What the task asks » Each record is to be printed again precisely as it reads.

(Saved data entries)

/-- The form of the matrix opcodes (R311), of the synchronisation opcodes and of the fabric opcodes (R328). -/
def formHigh (op : Nat) : Option Form :=
  match op with
  | 0xC0 => some (matrixForm 2 { d := .dst 32, a := .src 32, b := .src 64 })
  | 0xC1 => some (matrixForm 2 { d := .dst 64, a := .src 32, b := .src 32 })
  | 0xC2 => some { matrixForm 3 { a := .src 64, b := .src 32 } with
      x21Err := fun _ _ x => firstErr (gsErr x) (orErr (decide (x % 2 ^ 16 < 64)) Detail.reserved) }
  | 0xC3 | 0xCB => some (matrixForm 2 {})
  | 0xC4 => some { matrixForm 3 { a := .src 64, b := .src 32, c := .src 32 } with
      fnOk := fun n => decide (n ≤ 3),
      x21Err := fun _ _ x => firstErr (gsErr x) (orErr (decide (x % 2 ^ 16 < 128)) Detail.reserved) }
  | 0xC5 => some (matrixForm 2 { a := .src 32, b := .src 32 })
  | 0xC6 => some { matrixForm 3 { a := .src 64, b := .src 32, c := .src 32 } with
      fnOk := fun _ => true,
      x21Err := fun _ _ x => firstErr (gsErr x) (orErr (decide (x % 2 ^ 16 < 64)) Detail.reserved) }
  | 0xC7 => some { matrixForm 2 { d := .dst 32, a := .src 32 } with modErr := fun _ => waitScopeErr }
  | 0xC8 => some (matrixForm 2 { a := .src 64, b := .src 32 })
  | 0xC9 => some (matrixForm 2 { d := .dst 64, a := .src 32 })
  | 0xCA => some (matrixForm 2 { d := .dst 32, a := .src 64 })
  | 0xD0 | 0xD1 | 0xD2 => some (syncForm 2 { a := .num 15 })
  | 0xD3 | 0xD4 => some (syncForm 2 { a := .src 32, b := .src 64 })
  | 0xD5 => some { syncForm 2 { d := .dst 64, a := .src 32, b := .src 64 } with fnOk := fun n => decide (n ≤ 1) }
  | 0xD6 => some (syncForm 2 { d := .dst 64, a := .src 32 })
  | 0xD7 => some { words := 3, group := .sync, fnOk := fun n => decide (n ≤ 1), specs := fun fn _ c => taskPostSpecs fn c }
  | 0xD8 | 0xE0 | 0xE3 => some (syncForm 2 {})
  | 0xD9 => some { syncForm 3 { d := .dst 32, a := .src 32, b := .src 64, c := .src 32, e := some (.src 32) } with
      x21Err := fun _ _ x => orErr (decide (x < 2 ^ 11)) Detail.reserved }
  | 0xDA => some (syncForm 2 { d := .quad, a := .src 32 })
  | 0xDB => some { syncForm 3 { a := .src 32, b := .src 32 } with fnOk := fun n => decide (n ≤ 1) }
  | 0xDC => some (syncForm 2 { d := .dst 32 })
  | 0xDD | 0xDE | 0xDF => some (syncForm 2 { a := .src 32 })
  | 0xE1 => some (syncForm 2 { d := .dst 32, a := .src 32 })
  | 0xE2 => some (syncForm 2 { d := .dst 32, a := .src 64 })
  | 0xE4 => some (syncForm 2 { a := .src 64 })
  | 0xE5 | 0xE6 => some (syncForm 2 { d := .dst 32, a := .src 32, b := .src 32 })
  | 0xF0 => some { fabricForm 3 { a := .src 32, b := .src 64, c := .src 64 } with
      x21Err := fun _ _ x => firstErr (orErr (decide (x < 2 ^ 17)) Detail.reserved)
        (orErr (decide (1 ≤ x ∧ x ≤ 65536)) Detail.range) }
  | 0xF1 => some { fabricForm 3 { a := .src 32, b := .src 64, c := .src 32 } with
      x21Err := fun _ _ x => orErr (decide (x < 64)) Detail.reserved }
  | 0xF2 => some {
      words := 3, group := .fabric, tys := some fun _ => tysStore,
      specs := fun _ m _ => { a := .src 32, b := .src 64, c := datumSrc m.ty } }
  | 0xF3 => some (fabricForm 3 { a := .src 32, b := .src 64, c := .src 64 })
  | 0xF4 => some (fabricForm 2 { d := .dst 32, a := .src 32 })
  | 0xF5 => some (fabricForm 2 { d := .dst 64, a := .src 32 })
  | _ => none

/-- The form of an opcode (R211), or none where OP is unassigned. -/
def form (op : Nat) : Option Form :=
  if op < 0x60 then formLow op
  else if op < 0x80 then formFloat op
  else if op < 0xC0 then formMem op
  else formHigh op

Solution for this task »
/-- The form of the matrix opcodes (R311), of the synchronisation opcodes and of the fabric opcodes (R328). -/
def formHigh (op : Nat) : Option Form :=
  match op with
  | 0xC0 => some (matrixForm 2 { d := .dst 32, a := .src 32, b := .src 64 })
  | 0xC1 => some (matrixForm 2 { d := .dst 64, a := .src 32, b := .src 32 })
  | 0xC2 => some { matrixForm 3 { a := .src 64, b := .src 32 } with
      x21Err := fun _ _ x => firstErr (gsErr x) (orErr (decide (x % 2 ^ 16 < 64)) Detail.reserved) }
  | 0xC3 | 0xCB => some (matrixForm 2 {})
  | 0xC4 => some { matrixForm 3 { a := .src 64, b := .src 32, c := .src 32 } with
      fnOk := fun n => decide (n ≤ 3),
      x21Err := fun _ _ x => firstErr (gsErr x) (orErr (decide (x % 2 ^ 16 < 128)) Detail.reserved) }
  | 0xC5 => some (matrixForm 2 { a := .src 32, b := .src 32 })
  | 0xC6 => some { matrixForm 3 { a := .src 64, b := .src 32, c := .src 32 } with
      fnOk := fun _ => true,
      x21Err := fun _ _ x => firstErr (gsErr x) (orErr (decide (x % 2 ^ 16 < 64)) Detail.reserved) }
  | 0xC7 => some { matrixForm 2 { d := .dst 32, a := .src 32 } with modErr := fun _ => waitScopeErr }
  | 0xC8 => some (matrixForm 2 { a := .src 64, b := .src 32 })
  | 0xC9 => some (matrixForm 2 { d := .dst 64, a := .src 32 })
  | 0xCA => some (matrixForm 2 { d := .dst 32, a := .src 64 })
  | 0xD0 | 0xD1 | 0xD2 => some (syncForm 2 { a := .num 15 })
  | 0xD3 | 0xD4 => some (syncForm 2 { a := .src 32, b := .src 64 })
  | 0xD5 => some { syncForm 2 { d := .dst 64, a := .src 32, b := .src 64 } with fnOk := fun n => decide (n ≤ 1) }
  | 0xD6 => some (syncForm 2 { d := .dst 64, a := .src 32 })
  | 0xD7 => some { words := 3, group := .sync, fnOk := fun n => decide (n ≤ 1), specs := fun fn _ c => taskPostSpecs fn c }
  | 0xD8 | 0xE0 | 0xE3 => some (syncForm 2 {})
  | 0xD9 => some { syncForm 3 { d := .dst 32, a := .src 32, b := .src 64, c := .src 32, e := some (.src 32) } with
      x21Err := fun _ _ x => orErr (decide (x < 2 ^ 11)) Detail.reserved }
  | 0xDA => some (syncForm 2 { d := .quad, a := .src 32 })
  | 0xDB => some { syncForm 3 { a := .src 32, b := .src 32 } with fnOk := fun n => decide (n ≤ 1) }
  | 0xDC => some (syncForm 2 { d := .dst 32 })
  | 0xDD | 0xDE | 0xDF => some (syncForm 2 { a := .src 32 })
  | 0xE1 => some (syncForm 2 { d := .dst 32, a := .src 32 })
  | 0xE2 => some (syncForm 2 { d := .dst 32, a := .src 64 })
  | 0xE4 => some (syncForm 2 { a := .src 64 })
  | 0xE5 | 0xE6 => some (syncForm 2 { d := .dst 32, a := .src 32, b := .src 32 })
  | 0xF0 => some { fabricForm 3 { a := .src 32, b := .src 64, c := .src 64 } with
      x21Err := fun _ _ x => firstErr (orErr (decide (x < 2 ^ 17)) Detail.reserved)
        (orErr (decide (1 ≤ x ∧ x ≤ 65536)) Detail.range) }
  | 0xF1 => some { fabricForm 3 { a := .src 32, b := .src 64, c := .src 32 } with
      x21Err := fun _ _ x => orErr (decide (x < 64)) Detail.reserved }
  | 0xF2 => some {
      words := 3, group := .fabric, tys := some fun _ => tysStore,
      specs := fun _ m _ => { a := .src 32, b := .src 64, c := datumSrc m.ty } }
  | 0xF3 => some (fabricForm 3 { a := .src 32, b := .src 64, c := .src 64 })
  | 0xF4 => some (fabricForm 2 { d := .dst 32, a := .src 32 })
  | 0xF5 => some (fabricForm 2 { d := .dst 64, a := .src 32 })
  | _ => none

/-- The form of an opcode (R211), or none where OP is unassigned. -/
def form (op : Nat) : Option Form :=
  if op < 0x60 then formLow op
  else if op < 0x80 then formFloat op
  else if op < 0xC0 then formMem op
  else formHigh op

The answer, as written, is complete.